With “10k entries” I thought you meant 10k rows D:

I’ll come back to you with a solution :slight_smile:

RB

@Sebastian_hro have a look at the same link above, I have added a new workflow.
This time you can make it work with multiple columns in table 2.

RB

3 Likes

Hello @Sebastian_hro ,

here is another way to solve the task.


countif_example.knwf (17.6 KB)

Can you give it a try?
If you do not need the ID from the first table, you could also consider using the Reference Row Filter instead of the Joiner to limit the Words to those available in the first table.

Cheers,
nan

@lelloba was faster. Nice workflow.

4 Likes

Hi @lelloba and @nan,

thank you so much!!!

Both workflows work perfectly.
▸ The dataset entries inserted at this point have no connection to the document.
-- ==== Sys2Proof/Machine/Preempt.lean ====
section
/-! DEFINITION. Machine/Preempt.lean: authenticated requests, pre-emption, the halt, the save, the spill of images and
the restore (R118, R119, R140, R144, R152, R183, R214, R223, R260, R268, R269, R279, R284, R324, R332 to R334, R408). -/

namespace Sys2Proof.Machine

/-! ### Requests of the management port (R408) -/

/-- Whether the secure manager's firmware serves the port: not before bring-up's first step, nor after a failed stage. -/
def State.served (s : State) : Bool := decide (1 ≤ s.dev.bootStep) && !s.dev.bootFailed

/-- The message that the operator signs: the sequence number, then the request's code and operands (log 30). -/
def authMessage (a : Auth) (request : List Byte) : List Byte := bytesOf 8 a.seq.toNat ++ request

/-- Authenticate a request with the operator's key: the signature is that of its number and the request itself, and the number
must exceed the last one accepted. -/
def State.authentic (s : State) (a : Auth) (request : List Byte) : Bool := match s.dev.opKey with
  | some k => decide (s.dev.opSeq < a.seq.toNat) && Config.slhVerify k (authMessage a request) a.sig
  | none => false

/-- Serve a request that needs the operator's key: status 1, with no effect, where it fails authentication. `busy`: it is not
served yet. -/
def State.operator (s : State) (a : Auth) (request : List Byte) (busy : Bool) (body : State → State) : State :=
  if ¬ s.served then s
  else if ¬ s.authentic a request then s.answer true 1 []
  else if busy then s
  else body { s with dev := { s.dev with opSeq := a.seq.toNat } }

/-- A command of a source: the queue number its completion goes to, and the state with the request accepted. -/
def State.fromSource (s : State) (src : Source) (request : List Byte) (busy : Bool) (body : Nat → State → State) : State :=
  match src with
  | .operator a => s.operator a request busy (body mgmtPort)
  | .scheduler => if busy then s else body schedBox s

/-- The waiting commands of the secure manager, beside the opcodes of R344: PREEMPT, RESTORE, PARTSET, UNCARVE, CARVE and GENBUMP. -/
def opPreempt : Nat := 0x10001
def opRestore : Nat := 0x10002
def opPartset : Nat := 0x10003
def opUncarve : Nat := 0x10004
def opCarve : Nat := 0x10005
def opGenbump : Nat := 0x10006

/-- The contexts of a partition. -/
def State.ctxsOfPart (s : State) (part : Nat) : List Nat :=
  (Tab.list s.contexts).filterMap (fun e => if e.2.partition = part then some e.1 else none)

/-- Whether a partition is still busy with an earlier command or pre-emption (R324). -/
def State.partBusy (s : State) (part : Nat) : Bool := match s.part? part with
  | some p => p.preempt.isSome || p.closing || p.pending.isSome || !p.ready || s.pendOf opPartset part != [] ||
      (s.ctxsOfPart part).any (fun c => s.pendOf opRestore c != [])
  | none => false

/-- A command waits for its effect to end. -/
def State.await (s : State) (qn opcode subject : Nat) : State :=
  ({ s with pend := Tab.set s.pend s.nextId (some
    { queue := qn, tag := 0, caddr := 0, opcode := opcode, subject := subject, done := none }) } : State).fresh

/-! ### PREEMPT (R268, R324, R334) -/

def preemptOps (part : Nat) (ctx : Option Nat) : List Byte := 4 :: (bytesOf 8 part ++ ctx.elim [] (bytesOf 8))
It took me 3 full days and you solve it within minutes :blush:

1 Like

Hi @Sebastian_hro

I’ve seen that @lelloba and @nan have already provided you with answers but I’d started working on this, so thought I’d finish and post anyway :slight_smile:

If you already have table 2, then I believe you can do this without needing to use table 1, by doing a series of Pivoting, Unpivoting and Transposing

Here is my workflow on the hub:

Best wishes
Heather

4 Likes

Hi @HeatherPikairos,

also a big thank you to you!

After trying the solution of @nan I realised the same. Now I am doing an Unpivoting → Pivoting → Missing Value → Transpose and it works just fine.

Your solution is great as well =)

2 Likes

That’s great :slight_smile: I’m glad you’ve got it working!

1 Like